La puerta se abrió lentamente, solo un poco, y un par de ojos temerosos se asomaron por la pequeña separación.

- ¿En serio hizo que se fueran? – Preguntaron desde dentro.

- Yo cumplo lo que digo, niña. –

Fue entonces que la puerta se abrió completamente y Makoto salió fuera.

- Muchas gracias. – Fueron las escasas palabras de la castaña. – Usted nos salvó. –

- Lo hice por el dinero que me prometiste. – El tipo estiró una mano frente a la joven.

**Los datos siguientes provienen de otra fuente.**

/-! ### Dispatch and combine -/

/-- HISTOGRAM, SCATTER, EXCHANGE, RETURN and Gleaner's COMBINE (R414, R428 to R436, R440, R441, R445, R451, R452): each takes the plan of
its descriptor, and a null command changes no byte. HISTOGRAM adds the choices of each expert and rank to the local census; SCATTER
reserves the return slots and writes the records that are kept, in their places; EXCHANGE and RETURN send their records in
order to the holder or the origin; COMBINE writes each token's sum. The causes are CENSUS_OVER, RECV_OVER, NO_ROUTE and
RETURN_MISSING. -/
def Obligations.DispatchEnginesFollowTheirPlan : Prop :=
  ∀ (s : State) (c dd t op : Nat) (m : Cmd) (b : List Byte) (p : DPlan),
    let u := s.at t
    let d := dispDesc b
    let me := chipOnBoard u
    let upto := d.first + d.count
    let i := roundInfo u p
    let x := ctxOf u c
    let done := fun (s' : State) => ∃ at_, u.now ≤ at_ ∧ s'.cmds = finished u m.id at_
    let others := fun (s' : State) => ∀ k, k ≠ c → ctxOf s' k = ctxOf u k
    let cs := choicesAt u p 0 upto
    let choices := cs.drop (d.first * p.k)
    c < 16 → dd < 2 → PlanAt u c d.plan p → u.undisturbed →
    (engineIdle u 4 dd = true → Offered u c 4 dd 1 64 m b → dispForm false true d b = true → upto ≤ p.tokens →
      let old := readMem u d.loc (64 + 16 * p.e)
      mayUse u c (p.choices + 16 * d.first * p.k) (16 * d.count * p.k) = true → mayUse u c d.loc (64 + 16 * p.e) = true →
      mayWrite u c d.loc (64 + 16 * p.e) = true → (∀ ch ∈ choicesAt u p d.first d.count, ch.ok p = true) →
      (32768 < fieldAt old 8 4 + d.count →
        exec (.histogram c dd t) s = .next (stepFail (ddErr u .thrErr dd c 0x43) .thr c 0x43)) ∧
      (fieldAt old 8 4 + d.count ≤ 32768 → gate u (c / 2) (ddRes dd [p.choices, d.loc]) = .go →
        Answers (.histogram c dd t) s fun s' =>
          done s' ∧ others s' ∧ s'.regs = u.regs ∧
          (∀ a, a < d.loc ∨ d.loc + 64 + 16 * p.e ≤ a → readByte s' a = readByte u a) ∧ (m.null = true → s'.mem = u.mem) ∧
          (m.null = false → leNat (readMem s' (d.loc + 8) 4) = fieldAt old 8 4 + d.count ∧
            ∀ e < p.e, ∀ r < p.k, leNat (readMem s' (d.loc + 64 + 16 * e + 2 * r) 2) = (fieldAt old (64 + 16 * e + 2 * r) 2 +
              ((choicesAt u p d.first d.count).filter fun ch => !ch.absent && ch.expert == e && ch.rank == r).length) % 65536))) ∧
    (engineIdle u 4 dd = true → Offered u c 4 dd 2 64 m b → dispForm false false d b = true → upto ≤ p.tokens →
      (∀ q ∈ [(p.choices, 16 * upto * p.k)] ++ roundSpans p ++
        (List.range d.count).map (fun k => (p.x + (d.first + k) * p.xStride, p.pay)), mayUse u c q.1 q.2 = true) →
      mayWrite u c (p.retHdr + 32 * d.first * p.k) (32 * d.count * p.k) = true → (∀ ch ∈ cs, ch.ok p = true) → i.mapOk me = true →
      ((∃ e < p.e, p.recvRows < i.rows e) →
        exec (.scatter c dd t) s = .next (stepFail (ddErr u .thrErr dd c 0x48) .thr c 0x48)) ∧
      ((∀ e < p.e, i.rows e ≤ p.recvRows) → (∀ q ∈ i.chips, i.sentTo me q ≤ p.sendRows) →
        gate u (c / 2) (ddRes dd [p.choices, p.x, p.retHdr, p.send]) = .go →
        let before := fun tok (ch : Choice) =>
          ((cs.take (tok * p.k)).filter fun y => !y.absent && y.expert == ch.expert && y.rank == ch.rank).length
        let ws := (List.range d.count).flatMap fun k => ((choices.drop (k * p.k)).take p.k).flatMap fun ch =>
          let o := scatterOne u c i (d.first + k) (before (d.first + k) ch) ch
          o.1 ++ o.2.toList
        (m.null = true → Answers (.scatter c dd t) s fun s' => s'.mem = u.mem ∧ s'.ctxs = u.ctxs ∧ done s') ∧
        (m.null = false → cleanWrites u c ws ((List.range d.count).map fun k => (p.x + (d.first + k) * p.xStride, p.pay)) →
          Answers (.scatter c dd t) s fun s' =>
            wroteOnly u s' ws ∧ done s' ∧ others s' ∧
            (ctxOf s' c).disp.scat = some (roundOf u c, readMem u d.plan 256) ∧ s'.pub = u.pub ∧ s'.log = u.log))) ∧
    (fryIdle u c dd = true → Offered u c 5 dd op 64 m b → i.mapOk me = true → (∀ q ∈ roundSpans p, mayUse u c q.1 q.2 = true) →
      mayUse u c p.recv (32 * p.experts) = true →
      (op = 1 → dispForm true false d b = true → mayWrite u c p.counts (4 * p.experts) = true →
        let dests := maskChips (d.dest &&& p.mask)
        let recs := fun q => (List.range (i.sentTo me q)).map fun ix => readMem u (p.send + q * p.sendStride + ix * p.recLen) p.recLen
        (∀ q ∈ dests, mayUse u c (p.send + q * p.sendStride) (i.sentTo me q * p.recLen) = true) →
        ((∃ q ∈ dests, q ≠ me ∧ i.sentTo me q ≠ 0 ∧ stallPorts u (c / 2) q = []) →
          exec (.exchange c dd t) s = .next (stepFail (ddErr u .fryErr dd c 0x4A) .fry c 0x4A)) ∧
        ((∀ q ∈ dests, q = me ∨ stallPorts u (c / 2) q ≠ []) →
          (m.null = true → exec (.exchange c dd t) s = .next (finishCmd u m.id u.now)) ∧
          (∀ q pt, m.null = false → gate u (c / 2) (ddRes dd [p.send, p.recv]) = .go → x.st = .running → p.experts = 0 →
            (∀ ex, x.disp.exch = some ex → ex.round ≠ roundOf u c) →
            dests = [q] → q ≠ me → stallPorts u (c / 2) q = [pt] → (∀ r ∈ recs q, tagSound r = true) →
            Answers (.exchange c dd t) s fun s' =>
              (∃ ex, (ctxOf s' c).disp.exch = some ex ∧ ex.round = roundOf u c) ∧
              (Tab.getD (TxChan.clear 0) 2 (portOf s' pt).tx).units =
                (Tab.getD (TxChan.clear 0) 2 (portOf u pt).tx).units ++ (recs q).map (recUnit u c) ∧
              s'.mem = u.mem ∧ others s' ∧ s'.pub = u.pub ∧ s'.log = u.log))) ∧
      (op = 2 → dispForm false false d b = true → upto ≤ p.experts →
        let recs := ((List.range d.count).map (· + d.first)).flatMap fun le => returnsOf u i le
        (∀ le < p.experts, ∀ e, i.expertAt me le = some e →
          (i.rows e ≠ 0 → mayUse u c (recvEntry u p le).1 (32 * i.rows e) = true) ∧
          (i.valid e ≠ 0 → mayUse u c (recvEntry u p le).2.2 (p.pay * i.valid e) = true)) →
        (∀ r ∈ recs, r.1 < 16) →
        ((∃ r ∈ recs, r.1 ≠ me ∧ stallPorts u (c / 2) r.1 = []) →
          exec (.returnC c dd t) s = .next (stepFail (ddErr u .fryErr dd c 0x4A) .fry c 0x4A)) ∧
        ((∀ r ∈ recs, r.1 = me ∨ stallPorts u (c / 2) r.1 ≠ []) →
          (m.null = true → exec (.returnC c dd t) s = .next (finishCmd u m.id u.now)) ∧
          (∀ q pt, m.null = false → gate u (c / 2) (ddRes dd [p.recv, p.retHdr]) = .go → x.st = .running → q ≠ me →
            (∀ r ∈ recs, r.1 = q ∧ tagSound r.2.2 = true) → stallPorts u (c / 2) q = [pt] →
            Answers (.returnC c dd t) s fun s' =>
              (Tab.getD (TxChan.clear 0) 1 (portOf s' pt).tx).units =
                (Tab.getD (TxChan.clear 0) 1 (portOf u pt).tx).units ++ recs.map (fun r => recUnit u c r.2.2) ∧
              s'.mem = u.mem ∧ others s' ∧ s'.pub = u.pub ∧ s'.regs = u.regs ∧ s'.log = u.log)))) ∧
    (engineIdle u 6 dd = true → Offered u c 6 dd 1 64 m b → dispForm false false d b = true → upto ≤ p.tokens →
      let toks := (List.range d.count).map (· + d.first)
      let n := p.elems
      let rd := [(p.retHdr + 32 * d.first * p.k, 32 * d.count * p.k)] ++
        (List.range p.shared).flatMap (fun e => toks.map fun k =>
          (p.sharedOut + e * p.sharedStride + k * p.outStride, fmtLen p.sharedFmt n)) ++
        (if p.residFmt = 0 then [] else toks.map fun k => (p.resid + k * p.outStride, fmtLen p.residFmt n)) ++
        toks.flatMap fun k => (tokenSlots u p k).zipIdx.filterMap fun q =>
          if (recHead q.1).state = 1 then some (p.retPay + p.pay * (k * p.k + q.2), p.pay) else none
      let ws := toks.map fun k => (p.glOut + k * p.outStride, (convertRow p.outFmt false (tokenSum u p k)).1)
      (∀ q ∈ rd, mayUse u c q.1 q.2 = true) → (∀ k ∈ toks, mayWrite u c (p.glOut + k * p.outStride) (fmtLen p.outFmt n) = true) →
      gate u (c / 2) (ddRes dd [p.retHdr, p.retPay, p.glOut]) = .go →
      (m.null = true → Answers (.gleanerCombine c dd t) s fun s' => s'.mem = u.mem ∧ s'.regs = u.regs ∧ s'.ctxs = u.ctxs ∧ done s') ∧
      (m.null = false → d.count ≠ 0 → (∀ h ∈ tokenSlots u p d.first, tagSound h = true) →
        (∃ h ∈ tokenSlots u p d.first, (recHead h).state = 0) →
        exec (.gleanerCombine c dd t) s = .next (stepFail (ddErr u .glnErr dd c 0x4C) .gln c 0x4C)) ∧
      (m.null = false → (∀ k ∈ toks, ∀ h ∈ tokenSlots u p k, tagSound h = true ∧ (recHead h).state ≠ 0) → cleanWrites u c ws rd →
        Answers (.gleanerCombine c dd t) s fun s' => wroteOnly u s' ws ∧ s'.ctxs = u.ctxs ∧ s'.pub = u.pub ∧ s'.log = u.log ∧ done s'))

- Sí, dinero. – Makoto tenía que aprender que no todo el mundo actuaba de corazón. – Aquí tiene. – Entregó al hombre los últimos ahorros que tenía. – Gracias de todas maneras. –

- Bueno, no creo que estés tan agradecida de mí luego de lo que te voy a decir. –

- ¿De qué habla? –

- Tenerlas acá puede resultar peligroso para mi familia y para las personas que me rentan una habitación. – El hombre observó hacia el interior y encontró a la bruja sentada en un rincón. Sin pudor la apuntó, Makoto siguió su dedo y observó a su pobre compañera. – Todos están buscándola, todos quieren atraparla. Ella está maldita y no quiero que mi hostal quede maldito también. –

- Ella no está maldita. – Dijo la castaña defendiendo a la otra joven. – Simplemente no la conocen. –

- Como sea, me puede costar caro tenerla acá. – Así que el viejo había tomado una decisión. – Deben tomar sus cosas e irse hoy mismo. –

- ¡¿Qué?! – Tenía que estar bromeando. - ¡Nos salva de los guardias reales para luego tirarnos a la calle! –

- Son ustedes o todos nosotros. –

Makoto no pudo objetar contra esa frase. No encontró palabras, ya que la impotencia terminó por ganar su voz. Entró en la habitación y buscó un saco pequeño donde poner un par de mantas. No era necesario partir con todas sus pertenencias, solo iban a molestar.

- Ya vámonos, Ami. – Con el saco sobre su hombro tomó una de las manos de la peliazul, obligándola a levantarse de su asiento.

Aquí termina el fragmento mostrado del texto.